The man beside me coughs into the crux of his arm, a habit we have all become accustomed to. The lone man in the waste land of letters, deciding between T.S. Elliot and Sylvia Plath. I don’t think he’s ready for female pain. He won’t chew on it. Empty of an iron stomach, he fritters away, down the stairs, and out into the breeze.

My sunglasses are a bee-stung amber with black Pollock dots. They all know. I know they know. It’s in their hands, and their twitching fingers. They all see I’m faking it. Every step I take is followed by counting. One. Two. Three. Put one foot in front of the other. That’s it, just like that.

We’re all pretenders here; sheets of mirage, skin tight. It’s not a persona, just an enhanced version of ourselves to get us through the day. Two men in black suits smoke Marlboros outside the Rolex store, and a woman in Louboutins walks by, leaving a cloud of Chanel No5 in her wake. I, with my long coat, move through the galleys and passageways with those unidentifiable cuts. Ten years ago, I imagined chatting to older men in wine bars, wearing luxury perfume and solid gold. I’d scratch at their back with my Miu Miu manicure—talking timeshares.

A couple opposite me is showing an offensive amount of PDA. Aside from making me feel nauseous, I just want someone to give me a head massage. He would have, but he is dead. It took me twenty-three years to finally find a man who loved me, and I lost him the same year we found each other. Now, every time I see affectionate couples, I am permanently reminded of what was once in our grasp. I stave off puking and grab my Pumpkin Spice Latte from the dirtied marble. No sweetener is needed, for once in my life.

I’m a stickler for honesty, but some days, you just want to play Barbie. Back in high school, I was deep in sad Tumblr core; listening to Lana Del Rey on my iPod Classic. Lana is still on every playlist on my iPhone. I must’ve played Born to Die on a loop thousands of times. If my life was to be narrated through one song, that would be it. She follows me everywhere. On the outside, it would appear that I was trying to be a coquette with red eyes, but in reality, I am genuinely sad. Not only am I grieving, but I float around in some ironic sense of angelic anarchy that I don’t know who I am anymore.

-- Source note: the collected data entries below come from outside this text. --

-- ==== Sys2Proof/Laws/KeepsTenders.lean ====
section
/-! SUPPORT. What the functions of tenders, power and recovery keep (`Keeps`), one lemma each. -/

namespace Sys2Proof.Machine

theorem State.cmdIgnored_keeps {r s : State} (h : Keeps r s)  : Keeps r (State.cmdIgnored s) := by
  unfold State.cmdIgnored
  try dsimp only
  repeat' (first
    | with_reducible assumption | (with_reducible exact Keeps.refl _) | (with_reducible apply State.setFld_keeps) | (with_reducible apply Keeps.ite)
    | (fail_if_no_progress dsimp only) | split)

theorem State.pwrEvent_keeps {r s : State} (h : Keeps r s)  : Keeps r (State.pwrEvent s) := by
  unfold State.pwrEvent
  try dsimp only
  repeat' (first
    | with_reducible assumption | (with_reducible exact Keeps.refl _) | (with_reducible apply State.raise_keeps)
    | (with_reducible apply State.setFld_keeps) | (with_reducible apply Keeps.ite) | (fail_if_no_progress dsimp only) | split)

theorem State.pwrRefuse_keeps {r s : State} (h : Keeps r s) (a1 : ℕ) (a2 : ℕ) (a3 : ℕ) : Keeps r (State.pwrRefuse s a1 a2 a3) := by
  unfold State.pwrRefuse
  try dsimp only
  repeat' (first
    | with_reducible assumption | (with_reducible exact Keeps.refl _) | (with_reducible apply State.arbStep_keeps)
    | (with_reducible apply State.pwrEvent_keeps) | (with_reducible apply State.setFlds_keeps) | (with_reducible apply State.ungateCar_keeps)
    | (with_reducible refine Keeps.of_snd (by assumption) ?_) | (with_reducible refine Keeps.of_fst (by assumption) ?_)
    | (with_reducible apply Keeps.ite) | (with_reducible apply Keeps.foldl) | intro _ _ _
    | (fail_if_no_progress with_reducible refine Keeps.rec_upd ?_ rfl rfl rfl rfl rfl) | (fail_if_no_progress dsimp only) | split)

theorem State.avsWrite_keeps {r s : State} (h : Keeps r s) (a1 : ℕ) (a2 : ℕ) (a3 : ℕ) : Keeps r (State.avsWrite s a1 a2 a3) := by
  unfold State.avsWrite
  try dsimp only
  repeat' (first
    | with_reducible assumption | (with_reducible exact Keeps.refl _) | (with_reducible apply State.emit_keeps)
    | (with_reducible refine Keeps.of_snd (by assumption) ?_) | (with_reducible refine Keeps.of_fst (by assumption) ?_)
    | (with_reducible apply Keeps.ite) | (fail_if_no_progress with_reducible refine Keeps.rec_upd ?_ rfl rfl rfl rfl rfl)
    | (fail_if_no_progress dsimp only) | split)

theorem State.wakeCars_keeps {r s : State} (h : Keeps r s) (a1 : List ℕ) : Keeps r (State.wakeCars s a1) := by
  unfold State.wakeCars
  try dsimp only
  repeat' (first
    | with_reducible assumption | (with_reducible exact Keeps.refl _) | (with_reducible apply State.avsWrite_keeps)
    | (with_reducible apply State.pwrEvent_keeps) | (with_reducible apply State.setCarState_keeps) | (with_reducible apply State.setFld_keeps)
    | (with_reducible apply State.ungateCar_keeps) | (with_reducible apply Keeps.ite) | (with_reducible apply Keeps.foldl) | intro _ _ _
    | (fail_if_no_progress with_reducible refine Keeps.rec_upd ?_ rfl rfl rfl rfl rfl) | (fail_if_no_progress dsimp only) | split)

theorem State.wakeS3_keeps {r s : State} (h : Keeps r s)  : Keeps r (State.wakeS3 s) := by
  unfold State.wakeS3
  try dsimp only
  repeat' (first
    | with_reducible assumption | (with_reducible exact Keeps.refl _) | (with_reducible apply State.emit_keeps)
    | (with_reducible apply State.setFld_keeps) | (with_reducible apply Keeps.ite)
    | (fail_if_no_progress with_reducible refine Keeps.rec_upd ?_ rfl rfl rfl rfl rfl) | (fail_if_no_progress dsimp only) | split)

theorem execPowerCmdS0_keeps {r s : State} (h : Keeps r s) (a0 : BitVec 4) : KeepsR r (execPowerCmdS0 a0 s) := by
  unfold execPowerCmdS0
  try dsimp only
  repeat' (first
    | with_reducible assumption | (with_reducible exact Keeps.refl _) | with_reducible apply KeepsR.ok | with_reducible apply KeepsR.ite
    | (with_reducible apply State.cmdIgnored_keeps) | (with_reducible apply State.pwrRefuse_keeps) | (with_reducible apply State.regEvent_keeps)
    | (with_reducible apply State.wakeCars_keeps) | (with_reducible apply State.wakeS3_keeps) | (with_reducible apply Keeps.ite) | intro _ _
    | (fail_if_no_progress dsimp only) | split)

theorem State.precharge_keeps {r s : State} (h : Keeps r s) (a1 : ℕ) (a2 : ℕ) (a3 : ℕ) : Keeps r (State.precharge s a1 a2 a3) := by
  unfold State.precharge
  try dsimp only
  repeat' (first
    | with_reducible assumption | (with_reducible exact Keeps.refl _) | (with_reducible apply State.bumpH_keeps)
    | (with_reducible apply State.emit_keeps) | (with_reducible apply State.updHbm_keeps) | (with_reducible apply Keeps.ite)
    | (with_reducible apply Keeps.foldl) | intro _ _ _ | (fail_if_no_progress with_reducible refine Keeps.rec_upd ?_ rfl rfl rfl rfl rfl)
    | (fail_if_no_progress dsimp only) | split)

theorem State.prechargeAll_keeps {r s : State} (h : Keeps r s) (a1 : ℕ) : Keeps r (State.prechargeAll s a1) := by
  unfold State.prechargeAll
  try dsimp only
  repeat' (first
    | with_reducible assumption | (with_reducible exact Keeps.refl _) | (with_reducible apply State.precharge_keeps)
    | (with_reducible apply Keeps.ite) | (with_reducible apply Keeps.foldl) | intro _ _ _ | (fail_if_no_progress dsimp only) | split)

theorem State.refreshAll_keeps {r s : State} (h : Keeps r s) (a1 : ℕ) : Keeps r (State.refreshAll s a1) := by
  unfold State.refreshAll
  try dsimp only
  repeat' (first
    | with_reducible assumption | (with_reducible exact Keeps.refl _) | (with_reducible apply State.prechargeAll_keeps)
    | (with_reducible apply State.updHbm_keeps) | (with_reducible apply Keeps.ite)
    | (fail_if_no_progress with_reducible refine Keeps.rec_upd ?_ rfl rfl rfl rfl rfl) | (fail_if_no_progress dsimp only) | split)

Mental illness is like colonoscopy prep; in order to consume, it must have a fruity flavour. Those of us who know, know this is true. I picked up a copy of a Rachel Cusk novel, and it was nothing but the ramblings of a ‘90s Kate Moss archetype. Some of you might call this unfair, and feel free to tell me so, but if there is one thing I hate in Literature, it’s the mad-woman-in-the-attic who lives in Camden stereotype who can eat all she wants because she always stays thin. I do not doubt that the prose itself is sublime, but I baulk at this consecration of the Effy Stonems of the world.

Standing in line for fresh donuts, I check my phone for significance. Reading a Substack about “being in your fleabag era”, the guy on the street sings Don’t Worry Be Happy by Bobby McFerrin. I take the brown paper bag, but the stuffing comes undone—white flies of sugar dropping on my coat. How dark must it be to notice the pinholes? I contemplate getting another coffee; caffeine is my lover, my sin, and my soul. Then I’ll go to bed. Then I’ll rest my head on the peachy silk. I’ll fall asleep to girl in red, and the maggot will replenish, sloughing off my skin like a snake with amethyst scales.